David Vandeven: Das ganze Thema Corona blenden wir erstmal aus, ein Stückweit, aber wir bauen Schulden, wir machen alle Rettungspakete auf Pump der nächsten Generation, nicht auf der jetzigen, sondern wir sagen, wir schieben das hinaus. Es schwirrt ein Geist umher, Lastenausgleichsgesetz, Sigmar Gabriel hat es angesprochen, das Gesetz wurde umschrieben, es wurde erweitert, Impfschäden wurden mit aufgenommen, und, und, und. Kommt das Lastenausgleichsgesetz 2024?

Tino Chrupalla: Ja, ich halte alles für möglich, ja. Also da sind wir wieder bei dem Punkt, diejenigen, die Eigentum haben, werden dann natürlich dann genau mit diesen Lasten belegt, ja. Das sind die letzten, wo man noch, ich sage mal die Daumenschraube ansetzen kann. Wer nichts hat, dem kann man ja natürlich nichts mehr wegnehmen, ja. Ich hoffe, dass die Bürger verstehen, was natürlich, Sie haben es richtig gesagt, was wir an Schulden aufnehmen, ist natürlich ein Stückweit auch EZB-Politik, Euro-Politik, es wird Geld ohne Ende gedruckt, Fridays for Futures fordert jetzt das nächste 100 Milliarden Paket für die Klimarettung, ja. Wer es bezahlen soll, bleibt offen, ja. Im Endeffekt ist es genau das-

David Vandeven: …#00:28:30# die nächste und übernächste Generation. Damit ist ja auch die Schuldfrage wieder geklärt und auch die Abhängigkeitsfrage geklärt. 

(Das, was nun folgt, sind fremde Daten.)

-- ==== Sys2Proof/Certificates/Slice0/Obligations.lean ====
section
/-! DEFINITION. The statements about the part, each from numbered rules of the spec: what every command does, with its whole next
state where the rules give it, and what no step changes. -/

open Sys2Proof Sys2Proof.Machine

/-- R62 and R63: the queue commands, each with its whole next state: those that the table accepts, and every refusal of ENABLE, DISABLE
and RESTART with its DETAIL, Shuttered mode (R77) and the time before READY (R452) among them. R61: the eight checks of COMMIT in
their order; the first that fails sets COMMIT_REFUSED with its DETAIL and leaves the committed set. A 65th queue of a pitch is
refused with Q_PITCH_FULL although its LOCAL is taken too, whatever it is (R59; the model's reading, log 64). -/
def Obligations.QueueCommandsTakeEffect : Prop :=
  (∀ (s : State) (n : BitVec 12), windowsOpen s = true →
     let q := s.q n
     let refused (c : Instr) (d : BitVec 16) : Prop :=
       exec c s = .next (settle s (s.setQ n { q with cmdRefused := true, refuseDetail := d }))
     let mine : Prop := s.dev.phase = .ready ∨ (s.isShuttered = true ∧ n = 0 ∧ (q.cfg.assigned = true → q.cfg.pitch = 0))
     (queueCommitBad s n = none →
       exec (.queueCommit n) s = .next (settle s (s.setQ n { q with cfg := q.shadow }))) ∧
     (q.state = .disabled → mine → q.cfg.assigned = true → q.cfg.descBase ≠ 0 → q.cfg.cplBase ≠ 0 →
       (s.pitch q.cfg.pitch).cfg.bound = true →
       exec (.queueEnable n) s = .next (settle s (s.setQ n
         { q with state := .enabled, h := 0, w := 0, p := 0, c := 0, left := 0, accumulated := 0 }))) ∧
     (q.state ≠ .disabled → refused (.queueEnable n) 0x003C) ∧
     (s.dev.phase ≠ .ready → s.isShuttered = false → refused (.queueEnable n) 0x003C) ∧
     (q.state = .disabled → s.isShuttered = true → (n ≠ 0 ∨ (q.cfg.assigned = true ∧ q.cfg.pitch ≠ 0)) →
       refused (.queueEnable n) 0x003B) ∧
     (q.state = .disabled → mine → q.cfg.assigned = false → refused (.queueEnable n) 0x0038) ∧
     (q.state = .disabled → mine → q.cfg.assigned = true → (q.cfg.descBase = 0 ∨ q.cfg.cplBase = 0) →
       refused (.queueEnable n) 0x0039) ∧
     (q.state = .disabled → mine → q.cfg.assigned = true → q.cfg.descBase ≠ 0 → q.cfg.cplBase ≠ 0 →
       (s.pitch q.cfg.pitch).cfg.bound = false → refused (.queueEnable n) 0x003A) ∧
     (q.state = .enabled ∨ q.state = .error → inflight s n ≠ 0 →
       exec (.queueDisable n) s = .next (settle s (s.setQ n { q with state := .draining }))) ∧
     (q.state = .enabled ∨ q.state = .error → inflight s n = 0 →
       exec (.queueDisable n) s = .next (settle s
         ((s.setQ n { q with state := .draining }).setQ n { q with state := .disabled }))) ∧
     (q.state = .disabled → exec (.queueDisable n) s = .next (settle s s)) ∧
     (q.state = .draining → refused (.queueDisable n) 0x003C) ∧
     (q.state = .error → exec (.queueRestart n) s = .next (settle s (s.setQ n { q with state := .enabled }))) ∧
     (q.state ≠ .error → refused (.queueRestart n) 0x003C)) ∧
  (∀ (s : State) (n : BitVec 12), windowsOpen s = true →
     let q := s.q n
     let c := q.shadow
     let refused (d : BitVec 16) : Prop :=
       exec (.queueCommit n) s = .next (settle s (s.setQ n { q with commitRefused := true, refuseDetail := d }))
     let others : Nat := (s.queues.filter (fun e => e.1 ≠ n.toNat ∧ e.2.cfg.assigned = true ∧ e.2.cfg.pitch = c.pitch)).length
     let comes : Prop := c.assigned = true ∧ ¬(q.cfg.assigned = true ∧ q.cfg.pitch = c.pitch)
     let busy : Prop := q.state ≠ .disabled ∧ (c.descBase ≠ q.cfg.descBase ∨ c.cplBase ≠ q.cfg.cplBase ∨
       c.log2Size ≠ q.cfg.log2Size ∨ c.local_ ≠ q.cfg.local_ ∨ c.assigned ≠ q.cfg.assigned ∨ c.pitch ≠ q.cfg.pitch)
     let size : Prop := c.log2Size.toNat < 4 ∨ 16 < c.log2Size.toNat
     let range : Prop := 2 ^ 64 < c.descBase.toNat + 64 * 2 ^ c.log2Size.toNat ∨ 2 ^ 64 < c.cplBase.toNat + 32 * 2 ^ c.log2Size.toNat
     let weight : Prop := c.weight = 0 ∨ c.burst = 0 ∨ 64 < c.burst.toNat
     let mod_ : Prop := c.coalCount ≠ 0 ∧ c.coalTime = 0
     let absent : Prop := c.assigned = true ∧ (s.pitch c.pitch).state = .absent
     let taken : Prop := c.assigned = true ∧ ∃ e ∈ s.queues, e.1 ≠ n.toNat ∧ e.2.cfg.assigned = true ∧ e.2.cfg.pitch = c.pitch ∧
       e.2.cfg.local_ = c.local_
     let full : Prop := comes ∧ (s.pitch c.pitch).cfg.queueLimit.toNat ≤ others
     (busy → refused 0x0030) ∧
     (¬busy → size → refused 0x0031) ∧
     (¬busy → ¬size → range → refused 0x0032) ∧
     (¬busy → ¬size → ¬range → weight → refused 0x0036) ∧
     (¬busy → ¬size → ¬range → ¬weight → mod_ → refused 0x0037) ∧
     (¬busy → ¬size → ¬range → ¬weight → ¬mod_ → absent → refused 0x0033) ∧
     (¬busy → ¬size → ¬range → ¬weight → ¬mod_ → ¬absent → comes → 64 ≤ others → refused 0x0035) ∧
     (¬busy → ¬size → ¬range → ¬weight → ¬mod_ → ¬absent → ¬(comes ∧ 64 ≤ others) → taken → refused 0x0034) ∧
     (¬busy → ¬size → ¬range → ¬weight → ¬mod_ → ¬absent → ¬taken → full → refused 0x0035) ∧
     (¬busy → ¬size → ¬range → ¬weight → ¬mod_ → ¬absent → ¬taken → ¬(comes ∧ 64 ≤ others) → ¬full →
       exec (.queueCommit n) s = .next (settle s (s.setQ n { q with cfg := c }))))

Tino Chrupalla: So sieht es aus. Aber wir müssen da mal sehen, welche Leistungsträger mittlerweile auch dieses Land verlassen, darüber wird ja auch kaum geredet. Wir reden ja dann immer gerne von Zuwanderern, die wir unbedingt brauchen für den Arbeitsmarkt, aber dass wir 150, 200.000 Leistungsträger pro Jahr verlieren, die weggehen, die sagen, mir reicht es, ich mache meinen Betrieb irgendwo anders auf, ich gehe mit meiner Familie nach Norwegen, nach England, in die Schweiz oder nach Österreich, um mich dort niederzulassen, weil ich das hier einfach nicht mehr ertrage, das wird vergessen. (I: Standortverlagerung, …#00:29:02#.) Und das ist natürlich ein Stückweit, unsere wirtschaftliche Kraft und Macht wird immer mehr geschwächt, und da frage ich mich, wer das eigentlich dann noch alles finanzieren soll. Also ich hoffe, dass es nicht dazu kommt, wir werden natürlich alles tun, dass es nicht dazu kommt, weil das ist eine nächste Enteignungswelle, nichts anderes. 

David Vandeven: Der Osten hat noch ein zweites Problem, und zwar die Nachfolgewelle, wenn natürlich hier die Rahmenumstände so beschissen sind, sage ich mal auf gutdeutsch, wer hat denn dann noch wirklich ein Interesse, so einen Betrieb weiterzuführen?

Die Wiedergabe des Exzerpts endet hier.